**Exercise goal**
Copy out all the lines of the data that hold the word "part".

**Collected data**
--------
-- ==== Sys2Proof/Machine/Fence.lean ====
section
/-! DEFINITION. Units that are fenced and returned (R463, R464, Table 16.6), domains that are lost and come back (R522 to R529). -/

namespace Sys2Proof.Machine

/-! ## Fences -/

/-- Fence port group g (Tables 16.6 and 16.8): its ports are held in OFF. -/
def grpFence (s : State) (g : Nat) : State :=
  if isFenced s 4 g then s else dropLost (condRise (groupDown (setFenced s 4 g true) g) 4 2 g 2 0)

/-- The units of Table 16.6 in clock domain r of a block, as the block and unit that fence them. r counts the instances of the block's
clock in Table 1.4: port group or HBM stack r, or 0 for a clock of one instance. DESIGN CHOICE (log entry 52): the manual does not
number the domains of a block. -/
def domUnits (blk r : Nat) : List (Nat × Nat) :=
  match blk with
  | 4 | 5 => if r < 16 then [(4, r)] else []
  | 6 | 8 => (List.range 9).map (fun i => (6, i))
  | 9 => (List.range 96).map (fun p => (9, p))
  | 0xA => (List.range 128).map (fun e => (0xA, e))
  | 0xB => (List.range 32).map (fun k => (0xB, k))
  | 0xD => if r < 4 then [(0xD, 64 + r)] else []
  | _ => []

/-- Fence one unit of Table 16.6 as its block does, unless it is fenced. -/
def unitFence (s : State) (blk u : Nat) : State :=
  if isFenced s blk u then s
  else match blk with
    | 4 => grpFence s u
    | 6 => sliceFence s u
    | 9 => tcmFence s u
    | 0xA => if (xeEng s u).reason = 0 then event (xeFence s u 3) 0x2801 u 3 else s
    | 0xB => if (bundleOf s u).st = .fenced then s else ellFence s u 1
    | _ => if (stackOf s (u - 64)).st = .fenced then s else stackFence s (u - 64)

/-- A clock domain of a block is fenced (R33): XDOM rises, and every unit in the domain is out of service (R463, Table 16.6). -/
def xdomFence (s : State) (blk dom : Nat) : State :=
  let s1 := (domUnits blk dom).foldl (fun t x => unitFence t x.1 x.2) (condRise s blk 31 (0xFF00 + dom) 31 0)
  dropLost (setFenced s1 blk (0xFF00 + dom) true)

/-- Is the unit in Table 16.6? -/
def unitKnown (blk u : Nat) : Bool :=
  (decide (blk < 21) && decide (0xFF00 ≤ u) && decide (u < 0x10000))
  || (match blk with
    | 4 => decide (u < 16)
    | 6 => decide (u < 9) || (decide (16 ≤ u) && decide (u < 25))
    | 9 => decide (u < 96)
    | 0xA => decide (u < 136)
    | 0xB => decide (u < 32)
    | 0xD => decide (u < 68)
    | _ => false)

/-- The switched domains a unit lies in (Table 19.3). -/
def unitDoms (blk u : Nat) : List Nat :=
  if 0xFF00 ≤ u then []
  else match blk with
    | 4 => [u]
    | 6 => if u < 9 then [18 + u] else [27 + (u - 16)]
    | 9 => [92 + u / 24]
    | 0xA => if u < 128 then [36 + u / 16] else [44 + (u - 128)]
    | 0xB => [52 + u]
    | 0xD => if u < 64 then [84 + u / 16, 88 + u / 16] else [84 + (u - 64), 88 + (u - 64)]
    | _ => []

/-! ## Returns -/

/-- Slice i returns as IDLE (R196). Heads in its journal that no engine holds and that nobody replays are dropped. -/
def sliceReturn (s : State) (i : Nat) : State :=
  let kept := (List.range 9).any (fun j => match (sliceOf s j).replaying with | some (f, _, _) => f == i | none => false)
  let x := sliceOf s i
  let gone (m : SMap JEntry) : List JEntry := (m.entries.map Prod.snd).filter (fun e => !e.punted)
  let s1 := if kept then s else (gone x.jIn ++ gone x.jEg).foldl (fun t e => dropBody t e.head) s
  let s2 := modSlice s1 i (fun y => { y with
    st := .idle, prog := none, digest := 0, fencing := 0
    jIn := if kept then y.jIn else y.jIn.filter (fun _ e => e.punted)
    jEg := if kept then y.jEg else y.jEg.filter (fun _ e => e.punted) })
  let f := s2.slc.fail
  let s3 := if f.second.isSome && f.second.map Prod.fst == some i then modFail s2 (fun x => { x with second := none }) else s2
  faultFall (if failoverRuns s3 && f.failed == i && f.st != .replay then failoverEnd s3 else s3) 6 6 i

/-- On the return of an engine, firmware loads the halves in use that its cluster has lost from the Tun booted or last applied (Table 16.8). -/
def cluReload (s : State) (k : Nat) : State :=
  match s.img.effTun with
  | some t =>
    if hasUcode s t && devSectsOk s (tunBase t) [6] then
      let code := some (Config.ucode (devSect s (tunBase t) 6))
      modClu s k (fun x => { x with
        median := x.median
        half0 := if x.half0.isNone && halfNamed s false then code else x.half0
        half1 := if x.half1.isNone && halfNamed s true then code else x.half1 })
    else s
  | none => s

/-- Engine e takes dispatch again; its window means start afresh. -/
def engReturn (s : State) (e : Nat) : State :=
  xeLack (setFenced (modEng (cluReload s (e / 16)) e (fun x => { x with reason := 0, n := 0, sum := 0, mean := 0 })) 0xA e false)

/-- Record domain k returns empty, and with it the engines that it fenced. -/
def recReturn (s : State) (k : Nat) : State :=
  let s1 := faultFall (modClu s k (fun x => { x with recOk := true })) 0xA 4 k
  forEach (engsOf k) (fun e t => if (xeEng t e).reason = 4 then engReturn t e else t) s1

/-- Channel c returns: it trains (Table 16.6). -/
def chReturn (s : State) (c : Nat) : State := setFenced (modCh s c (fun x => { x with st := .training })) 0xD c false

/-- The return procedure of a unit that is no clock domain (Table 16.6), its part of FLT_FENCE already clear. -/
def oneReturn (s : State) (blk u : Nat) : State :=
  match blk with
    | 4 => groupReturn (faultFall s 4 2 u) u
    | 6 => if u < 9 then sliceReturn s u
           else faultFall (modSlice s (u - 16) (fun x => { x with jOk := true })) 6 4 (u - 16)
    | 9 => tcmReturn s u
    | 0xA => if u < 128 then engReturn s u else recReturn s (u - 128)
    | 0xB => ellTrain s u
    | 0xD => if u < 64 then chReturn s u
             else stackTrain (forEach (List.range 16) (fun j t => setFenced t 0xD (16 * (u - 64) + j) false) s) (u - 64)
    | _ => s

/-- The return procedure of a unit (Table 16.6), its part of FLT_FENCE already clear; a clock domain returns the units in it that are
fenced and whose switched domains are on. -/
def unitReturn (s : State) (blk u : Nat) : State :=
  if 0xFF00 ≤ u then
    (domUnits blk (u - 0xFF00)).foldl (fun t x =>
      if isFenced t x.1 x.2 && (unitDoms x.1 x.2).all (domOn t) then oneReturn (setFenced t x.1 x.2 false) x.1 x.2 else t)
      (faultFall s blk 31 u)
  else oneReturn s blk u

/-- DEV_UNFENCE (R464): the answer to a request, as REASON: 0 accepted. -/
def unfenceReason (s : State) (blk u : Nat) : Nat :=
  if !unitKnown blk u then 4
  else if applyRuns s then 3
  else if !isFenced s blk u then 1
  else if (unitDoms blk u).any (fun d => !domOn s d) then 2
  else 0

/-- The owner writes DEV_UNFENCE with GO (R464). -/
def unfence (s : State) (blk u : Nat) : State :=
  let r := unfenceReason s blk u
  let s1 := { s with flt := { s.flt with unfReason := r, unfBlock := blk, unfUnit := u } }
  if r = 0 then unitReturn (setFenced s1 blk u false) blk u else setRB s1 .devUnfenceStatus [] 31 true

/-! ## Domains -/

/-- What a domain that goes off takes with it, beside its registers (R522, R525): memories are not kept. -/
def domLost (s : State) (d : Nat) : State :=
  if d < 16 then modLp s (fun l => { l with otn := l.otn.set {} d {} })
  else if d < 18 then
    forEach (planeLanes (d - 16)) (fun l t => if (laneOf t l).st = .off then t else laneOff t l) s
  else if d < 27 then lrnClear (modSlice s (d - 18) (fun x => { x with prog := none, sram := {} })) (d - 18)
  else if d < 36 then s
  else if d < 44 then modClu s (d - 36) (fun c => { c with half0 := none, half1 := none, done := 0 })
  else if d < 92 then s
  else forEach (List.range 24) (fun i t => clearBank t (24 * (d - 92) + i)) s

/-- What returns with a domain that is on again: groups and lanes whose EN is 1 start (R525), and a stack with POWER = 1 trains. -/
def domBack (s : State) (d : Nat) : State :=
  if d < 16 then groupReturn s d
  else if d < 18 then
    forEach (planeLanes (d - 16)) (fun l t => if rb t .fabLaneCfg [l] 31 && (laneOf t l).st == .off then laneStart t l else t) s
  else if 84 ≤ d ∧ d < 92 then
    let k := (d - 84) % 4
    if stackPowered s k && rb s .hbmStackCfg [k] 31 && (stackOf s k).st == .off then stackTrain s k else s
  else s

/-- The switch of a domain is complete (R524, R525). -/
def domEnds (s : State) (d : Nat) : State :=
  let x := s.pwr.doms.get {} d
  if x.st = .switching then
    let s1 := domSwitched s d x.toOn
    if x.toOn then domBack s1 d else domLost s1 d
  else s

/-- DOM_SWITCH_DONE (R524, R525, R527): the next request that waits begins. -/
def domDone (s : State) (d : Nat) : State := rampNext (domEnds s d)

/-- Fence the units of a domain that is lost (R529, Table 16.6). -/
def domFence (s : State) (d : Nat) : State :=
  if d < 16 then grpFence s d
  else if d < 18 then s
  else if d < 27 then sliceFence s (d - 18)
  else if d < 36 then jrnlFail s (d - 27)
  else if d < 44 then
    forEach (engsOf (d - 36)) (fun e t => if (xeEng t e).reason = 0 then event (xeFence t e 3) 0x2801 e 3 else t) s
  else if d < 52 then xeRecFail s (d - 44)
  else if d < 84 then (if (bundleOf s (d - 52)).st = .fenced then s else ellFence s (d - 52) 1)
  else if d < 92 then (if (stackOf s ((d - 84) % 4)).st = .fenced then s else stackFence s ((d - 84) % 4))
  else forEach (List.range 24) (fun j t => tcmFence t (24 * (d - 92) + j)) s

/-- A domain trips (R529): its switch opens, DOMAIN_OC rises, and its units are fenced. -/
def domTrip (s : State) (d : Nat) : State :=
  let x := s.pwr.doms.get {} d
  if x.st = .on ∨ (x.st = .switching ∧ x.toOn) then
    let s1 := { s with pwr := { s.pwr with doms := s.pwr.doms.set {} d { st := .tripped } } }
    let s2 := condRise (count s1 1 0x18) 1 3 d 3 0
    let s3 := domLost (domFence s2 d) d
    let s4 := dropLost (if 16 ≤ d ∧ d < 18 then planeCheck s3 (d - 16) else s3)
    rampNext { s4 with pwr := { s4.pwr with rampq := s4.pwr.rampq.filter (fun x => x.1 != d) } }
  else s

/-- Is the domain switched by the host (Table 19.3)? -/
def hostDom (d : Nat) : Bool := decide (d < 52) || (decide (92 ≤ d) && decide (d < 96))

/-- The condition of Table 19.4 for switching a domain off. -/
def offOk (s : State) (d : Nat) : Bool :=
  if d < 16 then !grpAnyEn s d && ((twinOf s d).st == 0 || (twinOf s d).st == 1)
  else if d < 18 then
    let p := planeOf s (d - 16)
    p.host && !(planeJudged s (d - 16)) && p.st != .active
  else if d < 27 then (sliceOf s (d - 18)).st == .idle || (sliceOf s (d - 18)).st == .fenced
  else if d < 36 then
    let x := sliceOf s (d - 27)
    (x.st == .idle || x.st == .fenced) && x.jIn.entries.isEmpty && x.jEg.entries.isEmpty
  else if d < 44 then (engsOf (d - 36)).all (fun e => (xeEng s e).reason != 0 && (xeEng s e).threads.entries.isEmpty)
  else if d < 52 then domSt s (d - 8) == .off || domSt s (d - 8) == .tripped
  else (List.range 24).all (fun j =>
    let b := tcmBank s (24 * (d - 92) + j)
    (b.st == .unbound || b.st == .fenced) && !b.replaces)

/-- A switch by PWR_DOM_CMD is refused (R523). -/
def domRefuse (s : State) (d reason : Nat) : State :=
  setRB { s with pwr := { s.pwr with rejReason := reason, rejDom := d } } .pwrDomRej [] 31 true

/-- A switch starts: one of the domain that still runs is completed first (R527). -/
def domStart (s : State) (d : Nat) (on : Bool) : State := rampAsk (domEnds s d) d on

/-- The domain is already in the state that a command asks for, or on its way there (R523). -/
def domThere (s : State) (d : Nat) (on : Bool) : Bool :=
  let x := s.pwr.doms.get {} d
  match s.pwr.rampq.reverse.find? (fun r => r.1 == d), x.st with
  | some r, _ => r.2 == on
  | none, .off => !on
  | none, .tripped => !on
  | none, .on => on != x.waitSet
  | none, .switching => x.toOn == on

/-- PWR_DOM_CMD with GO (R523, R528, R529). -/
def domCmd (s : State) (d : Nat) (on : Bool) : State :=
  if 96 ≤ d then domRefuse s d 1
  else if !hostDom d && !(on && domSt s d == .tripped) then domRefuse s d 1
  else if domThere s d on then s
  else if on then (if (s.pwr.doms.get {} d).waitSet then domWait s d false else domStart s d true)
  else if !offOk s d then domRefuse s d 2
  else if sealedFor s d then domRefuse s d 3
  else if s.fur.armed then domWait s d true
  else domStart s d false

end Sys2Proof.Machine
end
--------
**Response box**
/-- The return procedure of a unit that is no clock domain (Table 16.6), its part of FLT_FENCE already clear. -/
/-- The return procedure of a unit (Table 16.6), its part of FLT_FENCE already clear; a clock domain returns the units in it that are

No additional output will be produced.